Frances, Beverly and Marcia are on the set waiting for a meeting with Dana.
Marcia: So, breakfast. That’s the topic you went with today?
Frances: We do two-hundred-and-fifty shows a year, Marcia, they can’t all be winners.
Beverly: I’ve never been able to figure out how to make a quiche, so I’m looking forward to today.
Frances: If only we could get started with the show. Why are we waiting on Dana, again?
Beverly: She wanted to discuss a promo campaign with us. She’ll do what she wants to do, anyway, so I don’t know why she bothers asking us about it.
Frances: If we don’t like what her team puts together, we could always go to Charlie and ask him to overrule her. He has the seniority, he’ll make sure Dana doesn’t embarrass me. Again.

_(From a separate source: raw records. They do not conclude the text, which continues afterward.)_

-- ==== Sys2Proof/Machine/Net.lean ====
section
/-! DEFINITION. Network ports (chapter 10): enable and link, the checks of a received frame, the media packets, and the host packet
queues. -/

namespace Sys2Proof.Machine

/-! ## Enable and link (R287 to R290) -/

/-- The MAC address of a port as six bytes. -/
def State.netMac (s : State) (p : Nat) : List Byte := beBytes 2 (s.rdF (NET_MAC_HI p) 15 0) ++ beBytes 4 (s.rd (NET_MAC_LO p)).toNat
/-- What R290 refuses. -/
def State.netBad (s : State) (p : Nat) : Bool :=
  decide (5 ≤ s.netType p) || (s.bit (NET_CFG p) 4 && s.netType p != 1) || bitOf (s.rd (NET_MAC_HI p)) 8 || (s.netMac p).all (· == 0)
/-- A change of link state (R289). -/
def State.linkSet (s : State) (p : Nat) (up : Bool) (speed : Nat) : State :=
  let an := up && (s.netType p == 1 || (s.bit (NET_CFG p) 3 && (s.netType p == 3 || s.netType p == 4)))
  let t := s.modNetPort p (fun n => { n with up := up, speed := speed, an := an, fec := up && s.netType p == 1 && s.bit (NET_CFG p) 4 })
  if (s.netPort p).up = up then t else ((t.count (NET_LINK_CHANGES p) 1).flag (NET_STAT p) 0).raise 56
/-- The level of the pin NETn_TXDIS: high while the port is disabled (R288). -/
def State.txDis (s : State) (p : Nat) : Bool := !s.netOn p
/-- A write of NET_CTL (R290). -/
def State.netCtl (s : State) (p : Nat) (v : W32) : State :=
  if bitOf v 0 then
    if s.netOn p then s
    else if s.netBad p then s.flagRaise (NET_STAT p) 4 65
    else (s.wr (NET_CTL p) 1).emit (.txDis p false)
  else
    let t := (s.wr (NET_CTL p) 0).linkSet p false 0
    if s.netOn p then t.emit (.txDis p true) else t
/-- NET_ENABLE: the write of NET_CTL. -/
def execNetEnable (port : Fin 4) (val : W32) (s : State) : Host.Outcome State Fault Refusal := doneCore s (s.byHost (fun s => s.netCtl port.val val))
/-- NET_LINK: the pins NETn_LOS and NETn_MOD_ABS stand as given (R288), and the link of an enabled port comes up or goes down; an SGMII PHY reports
its speed (R287). -/
def execNetLink (port : Fin 4) (up : Bool) (pins : LinkPins) (s : State) : Host.Outcome State Fault Refusal :=
  doneCore s (
    let p := port.val
    let speed := pins.speed
    let s := s.modNetPort p (fun n => { n with los := pins.los, modAbs := pins.modAbs })
    if !s.netOn p || s.domFailed 7 then s
    else if !up then s.linkSet p false 0
    else match s.netType p with
    | 4 => if speed = 5 then ((s.linkSet p false 5).flag (NET_STAT p) 3).raise 56 else s.linkSet p true (if speed = 1 then 1 else 2)
    | 3 => s.linkSet p true 2
    | 2 => s.linkSet p true 3
    | _ => s.linkSet p true 4)

/-! ## Reading a frame -/

/-- A big-endian number in a frame. -/
def beAt (bs : List Byte) (off n : Nat) : Nat := beNat (slice bs off n)
/-- A frame's tag flag, EtherType and the offset of what follows. -/
def etherOf (bs : List Byte) : Bool × Nat × Nat := if beAt bs 12 2 = 0x8100 then (true, beAt bs 16 2, 18) else (false, beAt bs 12 2, 14)
/-- The ones' complement sum of 16-bit words. -/
def sum16 : Nat → List Byte → Nat
  | 0, _ => 0
  | n + 1, bs => let t := sum16 n (bs.drop 2) + beAt bs 0 2
                 if 65535 < t then t - 65535 else t
/-- The Internet checksum over bytes. -/
def inetSum (bs : List Byte) : Nat := sum16 ((bs.length + 1) / 2) bs

/-- The upper protocol of an IPv6 packet: the protocol, its offset from the packet's start, whether a fragment header was passed. -/
def ip6Upper (bs : List Byte) : Nat → Nat → Nat → Bool → Nat × Nat × Bool
  | 0, next, off, frag => (next, off, frag)
  | n + 1, next, off, frag =>
    if next = 0 ∨ next = 43 ∨ next = 60 then ip6Upper bs n (beAt bs off 1) (off + 8 + 8 * beAt bs (off + 1) 1) frag
    else if next = 44 then ip6Upper bs n (beAt bs off 1) (off + 8) true
    else (next, off, frag)

/-- What a frame carries above Ethernet, from the IP header on (`ip`): IPv6, the protocol, the offset of its header and whether the packet is a
fragment; none for what is not IP. -/
def ipOf (etype : Nat) (ip : List Byte) : Option (Bool × Nat × Nat × Bool) :=
  if etype = 0x0800 then some (false, beAt ip 9 1, beAt ip 0 1 % 16 * 4, decide (beAt ip 6 2 % 16384 ≠ 0))
  else if etype = 0x86DD then
    let r := ip6Upper ip 8 (beAt ip 6 1) 40 false
    some (true, r.1, r.2.1, r.2.2)
  else none

/-- The IP header is wrong, or the packet is a fragment (step 8 of R297). -/
def ipBad (v6 : Bool) (off : Nat) (frag : Bool) (ip : List Byte) : Bool :=
  frag || (if v6 then beAt ip 0 1 / 16 != 6 || decide (ip.length < 40 + beAt ip 4 2) || decide (40 + beAt ip 4 2 < off + 8)
    else beAt ip 0 1 / 16 != 4 || decide (off < 20) || decide (beAt ip 2 2 < off + 8) || decide (ip.length < beAt ip 2 2)
      || inetSum (ip.take off) != 65535)
/-- The bytes of the datagram within its packet. -/
def udpSpan (v6 : Bool) (off : Nat) (ip : List Byte) : Nat := if v6 then 40 + beAt ip 4 2 - off else beAt ip 2 2 - off
/-- The addresses of a packet as words in network order: the four of IPv6, or the one of IPv4 with three zeros. -/
def addrAt (v6 : Bool) (ip : List Byte) (dst : Bool) : List W32 :=
  if v6 then (upFrom 0 4).map (fun i => w32 (beAt ip ((if dst then 24 else 8) + 4 * i) 4))
  else [w32 (beAt ip (if dst then 16 else 12) 4), 0, 0, 0]
/-- The pseudo-header's bytes. -/
def pseudo (v6 : Bool) (ip : List Byte) (n : Nat) : List Byte :=
  (if v6 then slice ip 8 32 else slice ip 12 8) ++ beBytes 4 n ++ beBytes 4 17
/-- UDP length or checksum wrong (step 9). -/
def udpBad (v6 : Bool) (off : Nat) (ip : List Byte) : Bool :=
  let n := udpSpan v6 off ip
  let u := slice ip off n
  beAt u 4 2 != n || (if beAt u 6 2 = 0 then v6 else inetSum (pseudo v6 ip n ++ u) != 65535)

/-- The payload of an RTP datagram after CSRC, extension and padding are skipped (step 11); none where they do not fit. -/
def rtpPayload (u : List Byte) : Option (List Byte) :=
  let b := beAt u 0 1
  let h0 := 12 + 4 * (b % 16)
  let h := if b / 16 % 2 = 1 then h0 + 4 + 4 * beAt u (h0 + 2) 2 else h0
  let pad := if b / 32 % 2 = 1 then beAt u (u.length - 1) 1 else 0
  if b / 64 ≠ 2 ∨ u.length < 12 ∨ u.length < h ∨ u.length - h < pad then none
  else some (slice u h (u.length - h - pad))

/-- The samples of a payload, frame by frame, converted as R242. -/
def rtpFrames (l24 : Bool) (chans : Nat) : Nat → List Byte → List (List Int)
  | 0, _ => []
  | n + 1, bs =>
    let w := if l24 then 3 else 2
    ((upFrom 0 chans).map (fun ch => if l24 then sext 24 (beAt bs (w * ch) w) else sext 16 (beAt bs (w * ch) w) * 256))
      :: rtpFrames l24 chans n (bs.drop (w * chans))

/-! ## The host receive queue (R305) -/

/-- The straps choose PCIe. -/
def State.pcie (s : State) : Bool := !s.sys.straps.getLsbD 0
/-- Slot bytes and number of slots of a ring. -/
def State.hqSlot (s : State) : Nat := if s.bit STR_HQ_CTL 10 then 9216 else 2048
def hqCount (code : Nat) : Nat := 2 ^ (min code 8 + 4)
def State.hqRxN (s : State) : Nat := hqCount (s.rdF STR_HQ_CTL 15 12)
def State.hqTxN (s : State) : Nat := hqCount (s.rdF STR_HQ_CTL 19 16)
/-- RATE, other values than 1 to 100 acting as 100. -/
def State.hqRate (s : State) : Nat := let r := s.rdF STR_HQ_CTL 6 0; if r = 0 ∨ 100 < r then 100 else r
/-- The burst of 64 kB in thirds of a byte. -/
def hqBurst : Nat := 192000
/-- A tick refills the bucket and ends for the ports. -/
def State.hqRefill (s : State) : State :=
  { s.netTick with net := { s.netTick.net with bucket := s.net.bucket - 125 * s.hqRate } }
/-- Stores bytes in the host's ring: host memory under PCIe, the pool under SPI. -/
def State.ringStore (s : State) (lo hi : Nat) (off : Nat) (bs : List Byte) : State :=
  if s.pcie then s.emit (.dma ((s.rd hi).toNat * 2 ^ 32 + (s.rd lo).toNat + off) bs) else s.poolWr ((s.rd lo).toNat + off) bs
/-- A dropped frame. -/
def State.hqDrop (s : State) : State := (s.count STR_HQ_RX_DROP 1).raiseOnce 61
/-- A frame for the host receive queue, without its FCS. -/
def State.hostQueue (s : State) (p : Nat) (frame : List Byte) : State :=
  if !s.bit STR_HQ_CTL 8 then s
  else
    let n := s.hqRxN
    let next := (s.net.rxProd + 1) % n
    let need := 3 * frame.length
    if next = s.rdF STR_HQ_RX_CONS 11 0 % n ∨ hqBurst < s.net.bucket + need ∨ s.hqSlot < frame.length + 16 ∨ s.net.dmaStopped then s.hqDrop
    else
      let head := leBytes 2 frame.length ++ [BitVec.ofNat 8 p, BitVec.ofNat 8 (b01 (etherOf frame).1)] ++ leBytes 4 s.tickLo.toNat
        ++ leBytes 4 (s.tim.now % 1000000000) ++ leBytes 4 0
      let t := s.ringStore STR_HQ_RX_BASE_LO STR_HQ_RX_BASE_HI (s.net.rxProd % n * s.hqSlot) (head ++ frame)
      let t := { t with net := { t.net with rxProd := next, bucket := s.net.bucket + need } }.count STR_HQ_RX_PKTS 1
      if t.net.vec3Rx then t else { t with net := { t.net with vec3Rx := true } }.vector 3

/-! ## The checks of R297 -/

/-- The multicast MAC of a group. -/
def groupMac (v6 : Bool) (dst : List W32) : List Byte :=
  if v6 then [0x33, 0x33] ++ beBytes 4 (nth 0 dst 3).toNat else [0x01, 0x00, 0x5E] ++ beBytes 3 (fld (nth 0 dst 0) 22 0)
/-- Network time runs on the pair of a port. -/
def State.timHere (s : State) (p : Nat) : Bool := s.bit TIM_CTL 0 && s.rdF TIM_CFG 0 0 == p / 2
/-- The destination MACs a port takes (step 3). -/
def State.macTaken (s : State) (p : Nat) (mac : List Byte) : Bool :=
  mac == s.netMac p || mac == List.replicate 6 0xFF || mac == [0x01, 0x80, 0xC2, 0x00, 0x00, 0x01]
    || (s.portStreams p).any (fun k => multicast (s.str k).v6 (s.str k).dst && groupMac (s.str k).v6 (s.str k).dst == mac)
    || (s.timHere p && (mac == [0x01, 0x00, 0x5E, 0x00, 0x01, 0x81] || mac == [0x33, 0x33, 0x00, 0x00, 0x01, 0x81]))
    || (s.netIgmp p && (mac == [0x01, 0x00, 0x5E, 0x00, 0x00, 0x01] || mac == [0x33, 0x33, 0x00, 0x00, 0x00, 0x01]))

/-- A PAUSE frame (R304). A quantum is 512 bit times (PRESUMED, log entry 85: IEEE 802.3). -/
def State.pauseFrame (s : State) (p quanta : Nat) : State :=
  let t := (s.count (NET_RX_PAUSE p) 1).flag (NET_STAT p) 1
  if s.bit (NET_CFG p) 5 then t.modNetPort p (fun n => { n with paused := 1536 * quanta }) else t

/-- A maximum response code: the value itself, or above `lim` a mantissa of `m` bits with its top bit implied and an exponent. -/
def respTime (m lim code : Nat) : Nat := if code < lim then code else (code % 2 ^ m + 2 ^ m) * 2 ^ (code / 2 ^ m % 8 + 3)
/-- An IGMP or MLD query (step 6) and whether its sender is an IGMPv2 querier. PRESUMED (log entry 85): the messages of IGMPv2, IGMPv3 and MLDv2,
which R302 names; a query without a response time leaves 10 s. -/
def queryOf (v6 : Bool) (proto off : Nat) (ip : List Byte) : Option (GroupQuery × Bool) :=
  if !v6 && proto == 2 && beAt ip off 1 == 0x11 then
    let t := respTime 4 128 (beAt ip (off + 1) 1)
    some ({ v6 := false, group := [w32 (beAt ip (off + 4) 4), 0, 0, 0], left := 300 * (if t = 0 then 100 else t) }, decide (beAt ip 2 2 - off < 12))
  else if v6 && proto == 58 && beAt ip off 1 == 130 then
    some ({ v6 := true, group := (upFrom 0 4).map (fun i => w32 (beAt ip (off + 8 + 4 * i) 4)), left := 3 * respTime 12 32768 (beAt ip (off + 4) 2) }, false)
  else none

/-- Steps 8 and 9, 11, 13 raise EV60 at most once per tick. -/
def State.malformed (s : State) (a : Nat) : State := (s.count a 1).raiseOnce 60

/-- What an admitted packet is: its stream, its leg, its timestamp, its frames and its payload's CRC-32C. -/
abbrev Admitted := Nat × Bool × W32 × List (List Int) × W32

/-- Steps 8 to 14 for a UDP packet. The packet where it is admitted. -/
def State.udpCheck (s : State) (p : Nat) (frame : List Byte) (v6 : Bool) (off : Nat) (frag : Bool) (ip : List Byte) : State × Option Admitted :=
  if ipBad v6 off frag ip then (s.malformed STR_M_FRAME, none)
  else if udpBad v6 off ip then (s.malformed STR_M_FRAME, none)
  else
    let u := slice ip off (udpSpan v6 off ip)
    let legB := p % 2 == 1
    let hits := s.rxKeys.filter (fun k => let x := s.str k
      x.on && x.pair == p / 2 && x.usesLeg legB && x.v6 == v6 && x.dst == addrAt v6 ip true && x.dport == beAt u 2 2)
    match hits with
    | [] => (s.hostQueue p frame, none)
    | first :: _ =>
      let r := u.drop 8
      match rtpPayload r with
      | none => (s.malformed STR_M_RTP, none)
      | some pay =>
        match hits.filter (fun k => (s.str k).src == addrAt v6 ip false && (s.str k).d 2 == w32 (beAt r 8 4)) with
        | [] => ((s.count STR_SPOOF 1).strRaise first 63, none)
        | k :: _ =>
          let x := s.str k
          let chans := (s.strChans k).getD 0
          let size := chans * (if x.l24 then 3 else 2)
          let n := pay.length / size
          if beAt r 1 1 % 128 ≠ x.pt ∨ size = 0 ∨ pay.length % size ≠ 0 ∨ n = 0 ∨ (if s.rate96 then 384 else 192) < n then
            ((s.modStr k (fun x => { x with malf := satN 32 (x.malf + 1) })).strRaiseOnce k 60, none)
          else
            let used := if legB then x.rgB else x.rgA
            let s := s.modStr k (fun x => if legB then { x with rgB := x.rgB + 1 } else { x with rgA := x.rgA + 1 })
            if fld (x.d 4) 15 8 ≤ used then
              ((s.modStr k (fun x => { x with guard := satN 32 (x.guard + 1) })).strRaise k 62, none)
            else (s, some (k, legB, w32 (beAt r 4 4), rtpFrames x.l24 chans n pay, crc32c pay))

Beverly: I don’t think she intended to pick an embarrassing picture of you for that promo, if it makes you feel any better.
Frances: DeAnna made her do it to make herself look better. We all know she’s the favorite.
Marcia: Is she? Dana does not seem to like that woman whatsoever.
Frances: No one does. DeAnna’s show costs less money, though, and Maximoff is all about maximizing profits. Therefore, she likes DeAnna more.
Beverly: Still, I don’t believe that she would willingly make her network’s big star unhappy.
DeAnna: I hear you talking about big network stars… what are you saying about me?
Frances: That this facelift isn’t as good as the last one.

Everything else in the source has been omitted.